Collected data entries
************
/-- The amax A that a history gives: the greatest of the min(HIST, COUNT) newest entries, INIT_AMAX with none (10 R276). -/
def Hist.amax (h : Hist) (r : Recipe) : Nat :=
  if h.count = 0 then r.initAmax
  else ((List.range (min r.hist h.count)).map (fun i => nthD 0 h.entries ((h.next + 15 - i) % 16))).foldl max 0

/-- The scale code of a tensor cast from history: one for every micro-batch of a step (10 R276). -/
def historyCode (hs : List Hist) (r : Recipe) (tensor : Nat) (f : Fmt) : Nat :=
  match decodeVal .fp32 (((hs.find? (fun h => h.tensor == tensor)).getD { tensor := tensor }).amax r) with
  | .fin _ m e => scaleCode m e r.margin f 0 0xFE
  | _ => 0xFE

/-- Whether a tensor cast of a program takes its scale from history. -/
def fromHistory (u : JobSetup) (k : Nat) : Bool := (nthD (defaultRecipe 0) u.recipes (Config.castOf u.prog.digest k 2 % 3)).source == 1

/-- The casts of a program that have histories, in order. -/
def histCasts (u : JobSetup) : List Nat := (List.range (Config.castCount u.prog.digest)).filter (fromHistory u)

/-- The history entries that a step adds, in history order: the amax of every tensor cast from history (10 R276). -/
def histEntries (u : JobSetup) (st : Step) : List Nat := (histCasts u).map (fun k => (combineSlots (castSlots u st k)).amax)

/-- The histories after a step, by the entries that it adds. -/
def pushHists (u : JobSetup) (n : Nat) (hs : List Hist) (es : List Nat) : List Hist :=
  ((histCasts u).zip es).foldl (fun hs e =>
    let t := castTensor u e.1
    if hs.any (fun h => h.tensor == t) then hs.map (fun h => if h.tensor = t then h.push n e.2 else h) else hs ++ [({ tensor := t } : Hist).push n e.2]) hs

/-- Log records of the last 16 committed steps (10 R275, R281). -/
def keepSteps (n : Nat) (l : List (Nat × List Nat)) : List (Nat × List Nat) := l.filter (fun e => decide (n < e.1 + 16))

/-- The bytes of an image of a job: every history that its casts have counts, those not yet made too (16 R432, R434). -/
def imageSize (q : JobSlot) : Nat :=
  96 + q.stateLen + 80 * ((q.setup.map (fun u => (histCasts u).length)).getD 0) + replicatedFixed + 48

/-! ### Applying a commit (14 R390) -/

/-- The step of the next snapshot of a layer: the planned one; after a job's first commit, of step f, an interval after it, once the mean step time that
the interval needs is known by the commit now applied. A fixed interval needs none (16 R442; notes/assumptions/27.md). -/
def nextSnapOf (d : Device) (q : JobSlot) (u : JobSetup) (n l : Nat) (writes : List (Option Nat)) : Option Nat :=
  (nthD none q.partner.nextSnap l).orElse (fun _ =>
    let iv := snapInterval u.policy u.topo.nmemb d.tide.now (l + 1) (imageSize q) writes (q.partner.withCommit d.tide.now)
    some (n - 1 + iv))

/-- The layers that the root snapshots at a commit (16 R442, R444): layers 1 and 2 at a job's first, then those whose step has come. -/
def rootLayers (d : Device) (j n : Nat) : Nat :=
  let q := d.jobAt j
  if q.partner.commits.isEmpty then 3
  else match q.setup, q.stepAt n with
    | some u, some st => sumNat ((List.range 3).map (fun l => if (nextSnapOf d q u n l (slowWrites q st)).any (fun k => decide (k ≤ n)) then 2 ^ l else 0))
    | _, _ => 0

/-- The next snapshot steps after a commit of step n, which the slot does not count yet: an interval after a snapshot; layer 3, which no first commit takes,
is due an interval after the first. `writes`: the slowest member's write times. -/
def Device.planSnaps (d : Device) (j n layers : Nat) (writes : List (Option Nat)) : Device :=
  match (d.jobAt j).setup with
  | some u =>
    d.updJob j (fun q => { q with partner := { q.partner with
      nextSnap := (List.range 3).map (fun l =>
        if q.partner.commits.isEmpty then
          let fixed := policyVal u.policy 0x0303 (l + 1) 0
          if fixed = 0 then none else some (n + fixed)
        else if bitOf layers l then
          some (n + snapInterval u.policy u.topo.nmemb d.tide.now (l + 1) (imageSize q) writes (q.partner.withCommit d.tide.now))
        else nextSnapOf d q u n l writes) } })
  | none => d

/-- A commit counted among those that the mean step time is taken over (16 R442). -/
def Device.noteCommit (d : Device) (j : Nat) : Device :=
  d.updJob j (fun q => { q with partner := q.partner.withCommit d.tide.now })

/-- A step with n = 0 leaves no update: its blocks are those of the step before it. Later steps that have started run again from them (10 R284;
notes/assumptions/22.md). -/
def Device.voidStep (d : Device) (j : Nat) (st : Step) : Device :=
  if (d.jobAt j).steps.any (fun x => decide (st.num < x.num) && x.started) then
    (d.replaySteps j).updJob j (fun q => { q with steps := q.steps.map (fun x => if x.num = st.num then { st with undo := [] } else x) })
  else (d.undoOf st).updStep j st.num (fun x => { x with undo := [] })

/-- A step as its log entry has it: what all the members brought to it is what the entry was formed from (16 R437). -/
def Step.logged (st : Step) : Step := { st with total := st.logTotal.orElse (fun _ => st.total) }

/-- The commit of step n applied (14 R390), with the snapshots it calls for placed (16 R444), among them the fresh image of R445. -/
def Device.applyCommit (d0 : Device) (j n layers : Nat) : Device :=
  let d := match (d0.jobAt j).steps.find? (fun x => x.num == n) with
    | some st => if normCount (d0.jobAt j) st = 0 then d0.voidStep j st else d0
    | none => d0
  let q := d.jobAt j
  match q.setup, (q.steps.find? (fun x => x.num == n)).map Step.logged with
  | some u, some st =>
    let post := d.postDigest j n
    let head := sha384 (sliceAt q.commit.head 0 48 ++ tallyRecord d q u st post)
    let none' := normCount q st == 0
    let recs := amaxRecords u st n
    let d1 := d.updJob j (fun q => { q with
      commit := { q.commit with step := some n, epoch := st.sub.epoch, sec := d.tide.sec, ns := d.tide.ns, head := head, pre := post, sinceSign := q.commit.sinceSign + 1 }
      logs := {
        amax := keepSteps n (q.logs.amax ++ recs.map (fun r => (n, r)))
        redo := keepSteps n (q.logs.redo ++ st.redo.map (fun r => (n, r)))
        treat := keepSteps n (q.logs.treat ++ (if u.jr.treatLog then st.slots.map (fun e => (n, e.2.treatment)) else []))
        hist := if none' then q.logs.hist else pushHists u n q.logs.hist (histEntries u st) }
      partner := { q.partner with refill := false }
      ready := q.ready.filter (fun r => decide (n < r.1)) })
    let d2 := if none' then d1.logEvent srcRenura 0x0303 sevNotice (some j) (toLE 8 n) else d1
    let d3 := d2.stepNotice j st stOk
    let d4 := d3.updJob j (fun q => { q with
      steps := q.steps.filter (fun x => x.num != n)
      manifest := q.manifest.filter (fun e => !(e.epoch == st.sub.epoch && decide (st.sub.posFirst ≤ e.pos) && decide (e.pos < st.sub.posFirst + st.sub.posCount))) })
    let d5 : Device := { d4 with tide := { d4.tide with entries := d4.tide.entries.filter (fun e =>
      !(e.2.fired && e.2.action == 2 && e.2.job == j && e.2.step == n)) } }
    let d6 := if (d5.jobAt j).commit.signDue || decide (policyVal u.policy 0x0602 0 1024 ≤ (d5.jobAt j).commit.sinceSign) then d5.signCheckpoint j else d5
    let d7 := (List.range 3).foldl (fun e l => if bitOf layers l || (l == 0 && q.partner.refill) then e.placeSnapshot j l n else e) ((d6.planSnaps j n layers (slowWrites q st)).noteCommit j)
    if (d7.jobAt j).stopping.isSome then (d7.signCheckpoint j).stopJob j (fun _ => stAborted) else d7
  | _, _ => d

/-! ### The commit tree (14 R389) -/

/-- The commit-tree children of a member. -/
def childrenOf (t : Topo) : List Nat := (t.peers.filter (fun p => p.child)).map Peer.bundId

/-- Whether a device is ready for a step: it is the oldest uncommitted one, marked and complete, no fault waits in its data, its log entry is with
the holder, and the member is covered (14 R389; 01 R40; 16 R438, R453). -/
def deviceReady (d : Device) (j n : Nat) : Bool :=
  let q := d.jobAt j
  match q.steps.head?, q.setup with
  | some st, some u =>
    st.num == n && st.stages && commitMarked d j n && !q.dataHeld d j && ((groupOf u.topo).isEmpty || st.logDone) && !q.partner.uncovered
      && (q.state == .running || q.state == .suspended)
  | _, _ => false

/-- COMMIT(n) sent to the children. -/
def Device.forwardCommit (d : Device) (j n layers : Nat) (share : StepShare) : Device :=
  match (d.jobAt j).setup with
  | some u => (childrenOf u.topo).foldl (fun e c => e.tokenTo j c (fun s => .commit s n layers share)) d
  | none => d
************
Your answer should be the lines above, from the line containing "let post := d.postDigest j n" up to and including the line containing "let d7 := (List.range", reproduced exactly and with nothing else.

- _Finished exercise_:
    let post := d.postDigest j n
    let head := sha384 (sliceAt q.commit.head 0 48 ++ tallyRecord d q u st post)
    let none' := normCount q st == 0
    let recs := amaxRecords u st n
    let d1 := d.updJob j (fun q => { q with
      commit := { q.commit with step := some n, epoch := st.sub.epoch, sec := d.tide.sec, ns := d.tide.ns, head := head, pre := post, sinceSign := q.commit.sinceSign + 1 }
      logs := {
        amax := keepSteps n (q.logs.amax ++ recs.map (fun r => (n, r)))
        redo := keepSteps n (q.logs.redo ++ st.redo.map (fun r => (n, r)))
        treat := keepSteps n (q.logs.treat ++ (if u.jr.treatLog then st.slots.map (fun e => (n, e.2.treatment)) else []))
        hist := if none' then q.logs.hist else pushHists u n q.logs.hist (histEntries u st) }
      partner := { q.partner with refill := false }
      ready := q.ready.filter (fun r => decide (n < r.1)) })
    let d2 := if none' then d1.logEvent srcRenura 0x0303 sevNotice (some j) (toLE 8 n) else d1
    let d3 := d2.stepNotice j st stOk
    let d4 := d3.updJob j (fun q => { q with
      steps := q.steps.filter (fun x => x.num != n)
      manifest := q.manifest.filter (fun e => !(e.epoch == st.sub.epoch && decide (st.sub.posFirst ≤ e.pos) && decide (e.pos < st.sub.posFirst + st.sub.posCount))) })
    let d5 : Device := { d4 with tide := { d4.tide with entries := d4.tide.entries.filter (fun e =>
      !(e.2.fired && e.2.action == 2 && e.2.job == j && e.2.step == n)) } }
    let d6 := if (d5.jobAt j).commit.signDue || decide (policyVal u.policy 0x0602 0 1024 ≤ (d5.jobAt j).commit.sinceSign) then d5.signCheckpoint j else d5
    let d7 := (List.range 3).foldl (fun e l => if bitOf layers l || (l == 0 && q.partner.refill) then e.placeSnapshot j l n else e) ((d6.planSnaps j n layers (slowWrites q st)).noteCommit j)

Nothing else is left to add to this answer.